When I stepped into our two-connected-rooms-with-a-living-room-in-between here at the Kimberly Hotel, I thought, why, we're mere travel editors...are we worthy of these luxe New York City digs? Of course we are, I said again, quickly coming to my senses.

It's tough being a travel writer, especially having to spend the night at such sumptous hotels as this, but hey, we're here to share cool lodgings with our readers and so, I point to exhibit A as the first piece of evidence. That would be this beautiful terrace that has a bird's eye view of the iconic pointed windows atop the Chrysler Building. Boy that's beautiful.

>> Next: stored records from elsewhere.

/-- R85: the shortest and the longest word, and every packed frame. -/
def Obligations.DurationsOfWords : Prop :=
  duration (sched 0x00000000#32) = 50196 ∧ duration (sched 0xFFFFFFFF#32) = 86292 ∧
  (∀ f : Frame, 50196 ≤ duration (sched f) ∧ duration (sched f) ≤ 86292) ∧
  ∀ a d : Byte, duration (sched (packFrame a d)) = 68244

/-! ### The Pulse serializer: the tick step -/

/-- `U_IDLE` completes on an idle channel with a meaning and without reset, whose pin is HIGH: with `start = 1` it is
the acceptance of the `EMIT` on the ports, with `start = 0` no register changes (R74), nor the model's own bus and
record (log entries 12 and 13). -/
def Obligations.UIdleAcceptsOrRests : Prop :=
  ∀ (s : State) (k : Nat) (c : Channel) (x : Bool), s.channels[k]? = some c → c.ports.rst = false →
    c.regs.wf = true → c.regs.phase = .idle →
    c.regs.out = .high ∧
    ∃ t, exec (.uIdle k x) s = .next t ∧
      (c.ports.start = true →
        exec (.emit k c.ports.address c.ports.command) s = .next t ∧
        ∃ c', t.channels[k]? = some c' ∧
          c'.regs = ⟨.leadMark, packFrame c.ports.address c.ports.command, 32#6, 9024#14⟩) ∧
      (c.ports.start = false → t = s)

/-- R75: `U_LEAD_MARK` completes on a channel with a meaning in `LEAD_MARK` without reset, whose pin is LOW: it
counts, and on the last tick starts `LEAD_SPACE` with 4512. -/
def Obligations.ULeadMarkCountsThenSpaces : Prop :=
  ∀ (s : State) (k : Nat) (c : Channel) (x : Bool), s.channels[k]? = some c → c.ports.rst = false →
    c.regs.wf = true → c.regs.phase = .leadMark →
    c.regs.out = .low ∧
    ∃ t c', exec (.uLeadMark k x) s = .next t ∧ t.channels[k]? = some c' ∧
      (1 < c.regs.timer.toNat → c'.regs = { c.regs with timer := c.regs.timer - 1#14 }) ∧
      (c.regs.timer = 1#14 → c'.regs = { c.regs with phase := .leadSpace, timer := 4512#14 })

/-- R76: `U_LEAD_SPACE` completes on a channel with a meaning in `LEAD_SPACE` without reset, whose pin is HIGH: it
counts, and on the last tick starts the first `BIT_MARK` with 564; `BITCNT` is 32. -/
def Obligations.ULeadSpaceCountsThenMarks : Prop :=
  ∀ (s : State) (k : Nat) (c : Channel) (x : Bool), s.channels[k]? = some c → c.ports.rst = false →
    c.regs.wf = true → c.regs.phase = .leadSpace →
    c.regs.out = .high ∧ c.regs.bitcnt = 32#6 ∧
    ∃ t c', exec (.uLeadSpace k x) s = .next t ∧ t.channels[k]? = some c' ∧
      (1 < c.regs.timer.toNat → c'.regs = { c.regs with timer := c.regs.timer - 1#14 }) ∧
      (c.regs.timer = 1#14 → c'.regs = { c.regs with phase := .bitMark, timer := 564#14 })

/-- R77: `U_BIT_MARK` completes on a channel with a meaning in `BIT_MARK` without reset, whose pin is LOW, with `b`
its `SHREG[31]`: it counts, and on the last tick starts `BIT_SPACE` with 564 for 0 and 1692 for 1. -/
def Obligations.UBitMarkCountsThenChoosesTheSpace : Prop :=
  ∀ (s : State) (k : Nat) (c : Channel) (b : Bool), s.channels[k]? = some c → c.ports.rst = false →
    c.regs.wf = true → c.regs.phase = .bitMark → c.regs.shreg.getLsbD 31 = b →
    c.regs.out = .low ∧
    ∃ t c', exec (.uBitMark k b) s = .next t ∧ t.channels[k]? = some c' ∧
      (1 < c.regs.timer.toNat → c'.regs = { c.regs with timer := c.regs.timer - 1#14 }) ∧
      (c.regs.timer = 1#14 → b = false → c'.regs = { c.regs with phase := .bitSpace, timer := 564#14 }) ∧
      (c.regs.timer = 1#14 → b = true → c'.regs = { c.regs with phase := .bitSpace, timer := 1692#14 })

/-- R78: `U_BIT_SPACE` completes on a channel with a meaning in `BIT_SPACE` without reset, whose pin is HIGH: it
counts, and on the last tick shifts `SHREG`, counts `BITCNT` down, and starts `STOP_MARK` if `BITCNT` was 1 (then
`SHREG` and `BITCNT` are 0) and `BIT_MARK` otherwise, with 564. -/
def Obligations.UBitSpaceCountsThenShifts : Prop :=
  ∀ (s : State) (k : Nat) (c : Channel) (x : Bool), s.channels[k]? = some c → c.ports.rst = false →
    c.regs.wf = true → c.regs.phase = .bitSpace →
    c.regs.out = .high ∧
    ∃ t c', exec (.uBitSpace k x) s = .next t ∧ t.channels[k]? = some c' ∧
      (1 < c.regs.timer.toNat → c'.regs = { c.regs with timer := c.regs.timer - 1#14 }) ∧
      (c.regs.timer = 1#14 → c.regs.bitcnt = 1#6 →
        c'.regs = ⟨.stopMark, c.regs.shreg <<< 1, c.regs.bitcnt - 1#6, 564#14⟩ ∧ c'.regs.shreg = 0#32 ∧
          c'.regs.bitcnt = 0#6) ∧
      (c.regs.timer = 1#14 → c.regs.bitcnt ≠ 1#6 →
        c'.regs = ⟨.bitMark, c.regs.shreg <<< 1, c.regs.bitcnt - 1#6, 564#14⟩)

/-- R79: `U_STOP_MARK` completes on a channel with a meaning in `STOP_MARK` without reset, whose pin is LOW: it
counts, and after the last tick the channel is in the canonical idle state, with the pin HIGH, ready for a command. -/
def Obligations.UStopMarkCountsThenIdles : Prop :=
  ∀ (s : State) (k : Nat) (c : Channel) (x : Bool), s.channels[k]? = some c → c.ports.rst = false →
    c.regs.wf = true → c.regs.phase = .stopMark →
    c.regs.out = .low ∧
    ∃ t c', exec (.uStopMark k x) s = .next t ∧ t.channels[k]? = some c' ∧
      (1 < c.regs.timer.toNat → c'.regs = { c.regs with timer := c.regs.timer - 1#14 }) ∧
      (c.regs.timer = 1#14 →
        c'.regs = ⟨.idle, 0#32, 0#6, 0#14⟩ ∧ c'.regs.out = .high ∧ c'.regs.ready = true)

/-- R80: from the acceptance tick of a command on an idle channel, with no reset up to `t0 + DUR(f)`, for `f` the
frame of the command on the ports: (a) in tick `t0 + j`, `1 ≤ j ≤ DUR(f)`, the channel has the position, the level and
the `TIMER` that `SCHED(f)` gives that tick, and is busy; (b) in tick `t0 + DUR(f) + 1` it is `(IDLE, 0, 0, 0)`, not
busy. Whatever the program drives on the other ports, and whatever the other channels do, as long as each starts with
a meaning and no line names a missing channel. -/
def Obligations.EmitPlaysItsSchedule : Prop :=
  ∀ (s : State) (k : Nat) (c : Channel),
    let f := packFrame c.ports.address c.ports.command
    s.wf = true → s.channels[k]? = some c → c.regs.phase = .idle → c.ports.start = true →
    s.noResetWithin k (duration (sched f) + 1) = true → s.pinsValidWithin (duration (sched f) + 1) = true →
    (∀ j : Nat, 1 ≤ j → j ≤ duration (sched f) →
      ∃ t c', steps j s = .next t ∧ t.channels[k]? = some c' ∧ c'.regs.busy = true ∧
        intervalAt (sched f) (j - 1) =
          c'.regs.interval.map fun i => (i, c'.regs.out, c'.regs.timer.toNat)) ∧
    ∃ t c', steps (duration (sched f) + 1) s = .next t ∧ t.channels[k]? = some c' ∧
      c'.regs = ⟨.idle, 0#32, 0#6, 0#14⟩ ∧ c'.regs.busy = false

/-- The same agreement for the serializer on its own (R72, R86), for every 32-bit word: from the tick after the load
strobe (in a system whose channels have a meaning, with no reset and no line for a missing channel) the channel plays
`SCHED` of the word and then is idle. -/
def Obligations.SerializerPlaysEveryWord : Prop :=
  ∀ (s : State) (k : Nat) (c : Channel) (f : Frame),
    s.wf = true → s.channels[k]? = some c → c.regs = ⟨.leadMark, f, 32#6, 9024#14⟩ →
    s.noResetWithin k (duration (sched f)) = true → s.pinsValidWithin (duration (sched f)) = true →
    (∀ j : Nat, j < duration (sched f) →
      ∃ t c', steps j s = .next t ∧ t.channels[k]? = some c' ∧
        intervalAt (sched f) j = c'.regs.interval.map fun i => (i, c'.regs.out, c'.regs.timer.toNat)) ∧
    ∃ t c', steps (duration (sched f)) s = .next t ∧ t.channels[k]? = some c' ∧
      c'.regs = ⟨.idle, 0#32, 0#6, 0#14⟩

/-- R82 and R40: in flight and without reset, what a channel's registers become does not depend on what its `start`,
`address` and `command` ports hold. -/
def Obligations.TransmissionIgnoresItsPorts : Prop :=
  ∀ (s : State) (k : Nat) (c : Channel) (p : Ports), s.channels[k]? = some c → c.regs.busy = true →
    c.ports.rst = false → p.rst = false →
    ∀ t, step s = .next t → step (s.setChannel k { c with ports := p }) = .next t

/-- R84: no decrement wraps. On a channel with a meaning, a tick that counts lowers `TIMER` by exactly one from at
least 2, and a tick that ends a `BIT_SPACE` lowers `BITCNT` by exactly one from at least 1. -/
def Obligations.CountersNeverWrap : Prop :=
  ∀ (s t : State) (k : Nat) (c c' : Channel), step s = .next t → s.channels[k]? = some c →
    t.channels[k]? = some c' → c.ports.rst = false → c.regs.phase ≠ .idle →
    (1 < c.regs.timer.toNat → c'.regs.timer.toNat + 1 = c.regs.timer.toNat ∧ c'.regs.bitcnt = c.regs.bitcnt) ∧
    (c.regs.timer.toNat = 1 → c.regs.phase = .bitSpace → c'.regs.bitcnt.toNat + 1 = c.regs.bitcnt.toNat) ∧
    (c.regs.timer.toNat = 1 → c.regs.phase ≠ .bitSpace → c'.regs.bitcnt = c.regs.bitcnt) ∧
    1 ≤ c.regs.timer.toNat

/-! ### The command level (`42_emit.md`) -/

/-- `EMIT` completes on an idle channel with a meaning and without reset (R87): the four registers are loaded, the pin
goes from HIGH to LOW; the model's bus is consumed and its record begins (log entries 12 and 13); nothing else
changes. -/
def Obligations.EmitLoadsAnIdleChannel : Prop :=
  ∀ (s : State) (k : Nat) (c : Channel) (a d : Byte), s.channels[k]? = some c → c.ports.rst = false →
    c.regs.wf = true → c.regs.phase = .idle →
    exec (.emit k a d) s =
      .next (s.setChannel k
        { c with regs := ⟨.leadMark, packFrame a d, 32#6, 9024#14⟩, bus := 0#32, sched := [] }) ∧
    c.regs.out = .high ∧ (Regs.out ⟨.leadMark, packFrame a d, 32#6, 9024#14⟩) = .low

/-- `NOP` completes. On an idle channel with a meaning and without reset nothing changes and the pin is HIGH; on a busy
one it is what `EMIT` of any operands is, and what the micro-operation its registers select is: the transmission
advances by one tick. Its own two bytes do not matter (R88). What holds of the registers and the pin is the rule's;
that it holds of the model's own bus and record too is the model's choice (log entries 12 and 13). -/
def Obligations.NopRestsOrLetsTheTransmissionAdvance : Prop :=
  ∀ (s : State) (k : Nat) (c : Channel) (x y x' y' a d : Byte), s.channels[k]? = some c → c.ports.rst = false →
    c.regs.wf = true →
    exec (.nop k x y) s = exec (.nop k x' y') s ∧
    (c.regs.phase = .idle → exec (.nop k x y) s = .next s ∧ c.regs.out = .high) ∧
    (c.regs.phase ≠ .idle →
      exec (.nop k x y) s = exec (.emit k a d) s ∧
      ∃ i t, decode k (.uop (uopWord c.regs.phase.code c.regs.dataBit)) = .ok i ∧
        exec i s = .next t ∧ exec (.nop k x y) s = .next t)

/-- R90: a run of one `EMIT` from an idle channel, without reset (in a system whose channels have a meaning, with no
line for a missing channel), ends at `t0 + 68245`, the first later tick that is not busy: busy in exactly the ticks
`t0 + 1` to `t0 + 68244`, whatever the operands; its schedule has 67 intervals and lasts 68244 ticks, which is `121
T`; at its end the channel is idle and ready, the pin HIGH. -/
def Obligations.EveryEmitTakes68244Ticks : Prop :=
  ∀ (s : State) (k : Nat) (c : Channel), s.wf = true → s.channels[k]? = some c → c.regs.phase = .idle →
    c.ports.start = true → s.noResetWithin k 68245 = true → s.pinsValidWithin 68245 = true →
    (∀ j : Nat, j ≤ 68245 → ∃ t, steps j s = .next t ∧ t.busyOf k = some (decide (1 ≤ j ∧ j ≤ 68244))) ∧
    (∃ t c', steps 68245 s = .next t ∧ t.channels[k]? = some c' ∧ c'.regs = ⟨.idle, 0#32, 0#6, 0#14⟩ ∧
      c'.regs.out = .high ∧ c'.regs.ready = true) ∧
    (emitSched c.ports.address c.ports.command).length = 67 ∧
    duration (emitSched c.ports.address c.ports.command) = 68244 ∧ 68244 = 121 * Config.timeUnit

I discovered another pretty cool little part of this suite...a tiny kitchenette tucked away in the side of our living room. In the bedroom there is a Sony Dream Machine where I popped down my iPhone and began playing my tunes right away. We're off tonight to a penthouse apartment where our dear pals from a tourism board have invited us to come and have Chinese.

We met with a bunch of old friends at today's Visit Europe media exchange, and firmed up connections and plans for many travels throughout 2010.

As usual, the city has quickened my pulse and made me feel as alive as I can be...glad to be here at the Kimberly and glad to be in the most exciting city in the world, the Big Apple.